セルトは舌打ちをすると、ダガーを床に捨てた。

「いい部下を持ったな、シャーク」

嘲笑うように、そう言ったリーファスに、お蔭様でと、頷くシャーク。

「そこにいる子供達とオレを地上へ下ろす為に小船を出せ。そして、お前達アレキサンドライトは大人しくフォータルタウンから退け」

「フッ、そんな約束守ると思うか? 俺様は空賊だぞ?」

「あぁ、守るさ、守らせてやるさ。お前は空賊かもしれんが、忘れるな? オレは飛行気乗りだ。度胸もスピードも、どっちが上か思い知らせてやってもいい。それにお前一人、殺した所で、空賊の連中はどれだけ悲しむんだ? 寧ろ喜ぶだろう? アレキサンドライトは消えた方がいいと思ってる奴等は大勢いるんじゃないのか?」

「・・・・・・まぁいい、この場は身を引いてやろう」

リーファスよりも、体の大きなシャーク。

見るからにシャークの方が強そうなのに、そのシャークが、リーファスに頷いた。

「オヤジも離せ!!!!」

「なんだと?」

「オヤジも船の奥の部屋に捕まっている! オヤジの事も解放しろ!」

「残念だな、小猿。俺様はガムパスを解放するよう約束はしてねぇ。いいか、約束ってのは一度きりだ。二度はねぇ。
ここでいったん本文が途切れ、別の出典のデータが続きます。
/-- Settles O52: the two ends, and that they do nothing in another agent state. -/
theorem verificationAndCopyComplete : Obligations.VerificationAndCopyComplete := by
  refine ⟨fun s h hv => ?_, fun s x h hv => ?_, fun s h => ?_, fun s => ⟨fun h => ?_, fun h => ?_⟩⟩
  · simp only [exec, execVerificationComplete, h, completeVerification, hv]
  · simp only [exec, execVerificationComplete, h, completeVerification, hv]
  · obtain ⟨hlock, hfault, -, hone⟩ := setStandbyBank_rest s.store s.activeBank
    exact ⟨_, exec_copyComplete h, rfl, setStandbyBank_standbyBank _ _, setStandbyBank_active _ _, hone, rfl, hfault, hlock⟩
  · simp only [exec, execVerificationComplete]
    split
    · exact absurd ‹_› h
    · rfl
    · rfl
  · simp only [exec, execCopyComplete]
    split
    · exact absurd ‹_› h
    · rfl
    · rfl

/-! ### Lines -/

theorem lines_setLine_frame (s : State) (l : InputLine) (x : Line) : s.setLine l x = { s with lines := (s.setLine l x).lines } := by
  cases l <;> rfl

/-- The expiry of a debounce timer (R57). -/
theorem edgeTaken_takeEdge (l : InputLine) (n : Nat) (s : State) : EdgeTaken l (s.elapse n) (takeEdge l n s) :=
  ⟨lines_setLine_frame _ _ _, line_setLine_self _ _ _, fun _ hk => line_setLine_ne _ _ hk⟩

theorem linePinChange_fields (full : Nat) (level : Bool) (x : Line) :
    (linePinChange full level x).pin = level ∧ (linePinChange full level x).level = x.level ∧
    (linePinChange full level x).prev = x.prev ∧
    (level = x.pin → (linePinChange full level x).debounce = x.debounce) ∧
    (level ≠ x.pin → level = x.level → (linePinChange full level x).debounce = none) ∧
    (level ≠ x.pin → level ≠ x.level → (linePinChange full level x).debounce = some full) := by
  unfold linePinChange
  split
  · subst_vars
    exact ⟨rfl, rfl, rfl, fun _ => rfl, fun h => absurd rfl h, fun h => absurd rfl h⟩
  · exact ⟨rfl, rfl, rfl, fun h => absurd h ‹_›, fun _ h => if_pos h, fun _ h => if_neg h⟩

/-- Settles O19: a line after a pin change, and the edge of SVC. -/
theorem pinChangeAndServiceEdge : Obligations.PinChangeAndServiceEdge := by
  refine ⟨fun l level s => ?_, fun s n h => ⟨_, ?_, edgeTaken_takeEdge .svc n s⟩, fun s h => ?_⟩
  · refine ⟨_, rfl, lines_setLine_frame _ _ _, fun k hk => line_setLine_ne _ _ hk, ?_⟩
    rw [line_setLine_self]
    obtain ⟨hpin, hlevel, hprev, hsame, hback, hstart⟩ := linePinChange_fields (debounceTime l) level (s.line l)
    refine ⟨hpin, hlevel, hprev, hsame, hback, fun h1 h2 => (hstart h1 h2).trans ?_⟩
    cases l <;> rfl
  · simp only [exec, execSvcEdge, h]
  · simp only [exec, execSvcEdge, h]

theorem exec_gpiEdge {k : GpiId} {s : State} {n : Nat} (h : (s.line (.gpi k)).debounce = some n) :
    exec (.gpiEdge k) s = .next (examineEdge k (takeEdge (.gpi k) n s)) := by
  simp only [exec, execGpiEdge, h]

theorem exec_ignEdge {s : State} {n : Nat} (h : s.lines.ign.debounce = some n) :
    exec .ignEdge s = .next (ignEdgeTaken (takeEdge .ign n s)) := by
  simp only [exec, execIgnEdge, h]

theorem mode_takeEdge (l : InputLine) (n : Nat) (s : State) : (takeEdge l n s).mode = (s.elapse n).mode := mode_setLine _ _ _

theorem activeBank_takeEdge (l : InputLine) (n : Nat) (s : State) : (takeEdge l n s).activeBank = s.activeBank :=
  congrArg RuleStore.active (store_setLine _ _ _)

/-- Settles O21: the wake of the fallback policy after the edge is taken. -/
theorem unconfiguredEdgesFollowFallback : Obligations.UnconfiguredEdgesFollowFallback := by
  intro s n hm
  refine ⟨fun k h => ⟨_, edgeTaken_takeEdge (.gpi k) n s, ?_⟩, fun h => ⟨_, edgeTaken_takeEdge .ign n s, ?_⟩⟩
  · have hmode : (takeEdge (.gpi k) n s).mode.mode = .unconfigured := by rw [mode_takeEdge]; exact hm
    have hfb : (takeEdge (.gpi k) n s).mode.fb = s.mode.fb := by rw [mode_takeEdge]; rfl
    rw [exec_gpiEdge h, examineEdge, hmode, ← hfb]
    rfl
  · have hmode : (takeEdge .ign n s).mode.mode = .unconfigured := hm
    rw [exec_ignEdge h, ignEdgeTaken, hmode]
    rfl

theorem edgeMatches_iff (kind : EdgeKind) (rising : Bool) :
    edgeMatches kind rising = true ↔ (kind = .rise ∧ rising = true) ∨ (kind = .fall ∧ rising = false) ∨ kind = .both := by
  cases kind <;> cases rising <;> simp [edgeMatches]

theorem boundPort_eq_some {s : State} {g : GroupId} {p : PortId} (hm : s.mode.mode ≠ .unconfigured) :
    s.boundPort g = some p ↔
      (s.activeBank.groupRecord g).present = true ∧ (s.activeBank.read (32 + 12 * g.val + 1)).toNat = p.val := by
  have hparams : s.params g = s.activeBank.groupRecord g := by
    unfold State.params
    split
    · exact absurd ‹_› hm
    · rfl
    · rfl
  have hbound : (s.activeBank.groupRecord g).bound =
      if s.activeBank.present g then portOf (s.activeBank.read (32 + 12 * g.val + 1)).toNat else none := rfl
  have hport : ∀ n : Nat, portOf n = some p ↔ n = p.val := by
    intro n
    unfold portOf
    split
    · exact ⟨fun h => congrArg Fin.val (Option.some.inj h), fun h => congrArg some (Fin.ext h)⟩
    · exact ⟨fun h => (by cases h), fun h => absurd (h ▸ p.isLt) ‹_›⟩
  rw [State.boundPort, hparams, hbound]
  by_cases hp : s.activeBank.present g = true
  · rw [if_pos hp, hport]
    exact ⟨fun h => ⟨hp, h⟩, fun h => h.2⟩
  · rw [if_neg hp]
    exact ⟨fun h => (by cases h), fun h => absurd h.1 hp⟩
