-- ==== Sys2Proof/Tests/Slice0.lean ====
section
/-! SUPPORT. Tests against the worked examples of spec/95_test_vectors.md, and a witness of the hypotheses of each
statement of Certificates/Slice0/Obligations.lean that has any. -/

namespace Sys2Proof.Tests.Slice0

open Sys2Proof Sys2Proof.Machine

/-! ### Small states -/

/-- The state after reset with the given registers of `ENC`. -/
def withEnc (phase : Phase) (err : ErrKind) (obuf : List Byte) : State :=
  { State.reset with enc := { phase, err, obuf } }

/-- The state after reset with the given registers of `DEC`, a call being open. -/
def withDec (seen : Bool) (acc : Word) (off : BitVec 6) (msb : BitVec 3) (rbuf : List Word) : State :=
  { State.reset with dec := { Dec.reset with seen, acc, off, msb, rbuf } }

/-- `s` under `MSB_LATCH` = `ACC_ZERO`. -/
def underAccZero (s : State) : State := { s with cfg := { s.cfg with msbLatch := .accZero } }

/-- `s` with the given capacities. -/
def withCaps (encCap decCap : Option Nat) (s : State) : State := { s with cfg := { s.cfg with encCap, decCap } }

/-- The next state, where there is one. -/
def nextOf : Result → Option State
  | .next s => some s
  | .fault _ => none
  | .refused _ => none

/-! ### Well-formedness refuses ill-formed terms -/

theorem test_wellFormed_refuses_wide_operand :
    (Instr.encPush (2 ^ 33)).wellFormed Config.normative = false ∧
    (Instr.encPush (2 ^ 33 - 1)).wellFormed Config.normative = true := by decide

theorem test_config_refuses_narrow_data : ({ Config.normative with wIn := 32 } : Config).wf = false := by decide

theorem test_cycle_refuses_wide_words :
    ({ Cycle.idle with encWord := 2 ^ 35 } : Cycle).fitsPorts Config.normative = false ∧
    ({ Cycle.idle with decWord := 2 ^ 10 } : Cycle).fitsPorts Config.normative = false := by decide

/-- R29, R51: a capacity of 4 needs three bits, so 7 is an index and 8 is none; a capacity of 0 needs none. -/
theorem test_cycle_refuses_wide_index :
    ({ Cycle.idle with encRdIdx := 7 } : Cycle).fitsPorts { Config.normative with encCap := some 4 } = true ∧
    ({ Cycle.idle with encRdIdx := 8 } : Cycle).fitsPorts { Config.normative with encCap := some 4 } = false ∧
    Cycle.idle.fitsPorts { Config.normative with decCap := some 0 } = true ∧
    ({ Cycle.idle with decRdIdx := 1 } : Cycle).fitsPorts { Config.normative with decCap := some 0 } = false := by decide

theorem test_memory_over_capacity_is_not_wf :
    Memory.wf (withCaps (some 1) none (withEnc .opened .none [0x81, 0x00])) = false := by decide
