/-- The bits that the format of a mnemonic ignores, and their canonical values (R116, R118). -/
def ignoredBits (m : Mnemonic) : InstrWord × InstrWord :=
  match m with
  | .add | .adds | .sub | .subs | .and | .ands | .orr | .eor => (0x0000FC00, 0)
  | .lsl | .lsr => (0x001F0000, 0)
  | .ldur | .ldursw | .ldurh | .ldurb | .stur | .sturw | .sturh | .sturb | .ldxr => (0x00000C00, 0)
  | .stxr => (0x0000FC00, 0)
  | .br => (0x001FFC1F, 0x001F0000)
  | _ => (0, 0)

/-- A word whose ignored fields hold their canonical values (R125). -/
def canonicalWord (w : InstrWord) : Bool :=
  match wordMnemonic w with
  | some m => w &&& (ignoredBits m).1 == (ignoredBits m).2
  | none => false

/-! ## Integer records (Part A) -/

/-- A register argument. -/
def regArg (x : Int) : RegNum := BitVec.ofInt 5 x

/-- The instruction of a record's mnemonic and arguments, in the order of R112; none when the list has
another length. -/
def Record.instr? (r : Record) : Option Instr :=
  match r.mn, r.args with
  | .add, [rd, rn, rm] => some (.add (regArg rd) (regArg rn) (regArg rm))
  | .addi, [rd, rn, imm] => some (.addi (regArg rd) (regArg rn) (BitVec.ofInt 12 imm))
  | .adds, [rd, rn, rm] => some (.adds (regArg rd) (regArg rn) (regArg rm))
  | .addis, [rd, rn, imm] => some (.addis (regArg rd) (regArg rn) (BitVec.ofInt 12 imm))
  | .sub, [rd, rn, rm] => some (.sub (regArg rd) (regArg rn) (regArg rm))
  | .subi, [rd, rn, imm] => some (.subi (regArg rd) (regArg rn) (BitVec.ofInt 12 imm))
  | .subs, [rd, rn, rm] => some (.subs (regArg rd) (regArg rn) (regArg rm))
  | .subis, [rd, rn, imm] => some (.subis (regArg rd) (regArg rn) (BitVec.ofInt 12 imm))
  | .and, [rd, rn, rm] => some (.and (regArg rd) (regArg rn) (regArg rm))
  | .andi, [rd, rn, imm] => some (.andi (regArg rd) (regArg rn) (BitVec.ofInt 12 imm))
  | .ands, [rd, rn, rm] => some (.ands (regArg rd) (regArg rn) (regArg rm))
  | .andis, [rd, rn, imm] => some (.andis (regArg rd) (regArg rn) (BitVec.ofInt 12 imm))
  | .orr, [rd, rn, rm] => some (.orr (regArg rd) (regArg rn) (regArg rm))
  | .orri, [rd, rn, imm] => some (.orri (regArg rd) (regArg rn) (BitVec.ofInt 12 imm))
  | .eor, [rd, rn, rm] => some (.eor (regArg rd) (regArg rn) (regArg rm))
  | .eori, [rd, rn, imm] => some (.eori (regArg rd) (regArg rn) (BitVec.ofInt 12 imm))
  | .lsl, [rd, rn, shamt] => some (.lsl (regArg rd) (regArg rn) (BitVec.ofInt 6 shamt))
  | .lsr, [rd, rn, shamt] => some (.lsr (regArg rd) (regArg rn) (BitVec.ofInt 6 shamt))
  | .ldur, [rt, rn, off] => some (.ldur (regArg rt) (regArg rn) (BitVec.ofInt 9 off))
  | .ldursw, [rt, rn, off] => some (.ldursw (regArg rt) (regArg rn) (BitVec.ofInt 9 off))
  | .ldurh, [rt, rn, off] => some (.ldurh (regArg rt) (regArg rn) (BitVec.ofInt 9 off))
  | .ldurb, [rt, rn, off] => some (.ldurb (regArg rt) (regArg rn) (BitVec.ofInt 9 off))
  | .stur, [rt, rn, off] => some (.stur (regArg rt) (regArg rn) (BitVec.ofInt 9 off))
  | .sturw, [rt, rn, off] => some (.sturw (regArg rt) (regArg rn) (BitVec.ofInt 9 off))
  | .sturh, [rt, rn, off] => some (.sturh (regArg rt) (regArg rn) (BitVec.ofInt 9 off))
  | .sturb, [rt, rn, off] => some (.sturb (regArg rt) (regArg rn) (BitVec.ofInt 9 off))
  | .ldxr, [rt, rn, off] => some (.ldxr (regArg rt) (regArg rn) (BitVec.ofInt 9 off))
  | .stxr, [rt, rs, rn] => some (.stxr (regArg rt) (regArg rs) (regArg rn))
  | .movz, [rd, imm16, sh] => some (.movz (regArg rd) (BitVec.ofInt 16 imm16) (BitVec.ofInt 2 (sh / 16)))
  | .movk, [rd, imm16, sh] => some (.movk (regArg rd) (BitVec.ofInt 16 imm16) (BitVec.ofInt 2 (sh / 16)))
  | .cbz, [rt, target] => some (.cbz (regArg rt) target)
  | .cbnz, [rt, target] => some (.cbnz (regArg rt) target)
  | .beq, [target] => some (.beq target)
  | .bne, [target] => some (.bne target)
  | .bhs, [target] => some (.bhs target)
  | .blo, [target] => some (.blo target)
  | .bhi, [target] => some (.bhi target)
  | .bls, [target] => some (.bls target)
  | .bge, [target] => some (.bge target)
  | .blt, [target] => some (.blt target)
  | .bgt, [target] => some (.bgt target)
  | .ble, [target] => some (.ble target)
  | .bmi, [target] => some (.bmi target)
  | .bpl, [target] => some (.bpl target)
  | .bvs, [target] => some (.bvs target)
  | .bvc, [target] => some (.bvc target)
  | .b, [target] => some (.b target)
  | .bl, [target] => some (.bl target)
  | .br, [rn] => some (.br (regArg rn))
  | _, _ => none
そうだろう? リーファス? それとも、ここで暴れてみるか? 一度は身を引いてやろうと考えた俺様も、そう心は広くない。万が一、お前が怪我でもしたら、あそこにいる女の子はどうなる? おっと、これは脅しじゃねぇ。小猿に聞いてみろ、そこにいるセルトはなぁ、ガムパスの右腕とまで言われた男だ、だが、今はアレキサンドライトの賊。勿論、俺様が死んでも悲しまないが、只では済まないだろう、あそこにいる女の子の事もな――」

と、シャークはララをチラッと見る。

見たのはララだが、ララの隣にいたカインがヒィッと声をあげ、ララの背後に隠れた。

「成る程な。シャーク・アレキサンドライトが、随分と大人しく言う事を聞いてくれると思ったら、そいういう事か・・・・・・シンバ、諦めろ、ガムパスなら、そう簡単にはくたばらねぇだろう」

「嫌だ!!」

「シンバ、人質はガムパスだ。なら大丈夫だ」

「嫌だ!!」

「シンバ、駄々をこねるな」

「嫌だ! オヤジも一緒じゃないなら、オイラはこの船に残る! セルトも一緒じゃなきゃ嫌だ!」

そう言ったシンバに、シャークは無音で笑っている。

リーファスは参ったなと溜息。

「私も! シンバが残るなら残る!」

何故か、そう言ったララに、皆、〝え?〟と、ララを見る。

「リーフおじさん、お願い、シンバのお父さんを助けてあげて」

カインも震えながら、

「そ、そうだよ、リーフおじさん! よくわからないけど、助けてあげてよ」

と、精一杯の勇気を出して言ってみる。

リーファスはやれやれと、面倒そうに深い溜息を吐き、銃を構え、狙いをシャークにしたまま、シンバの方へ向かって歩き出した。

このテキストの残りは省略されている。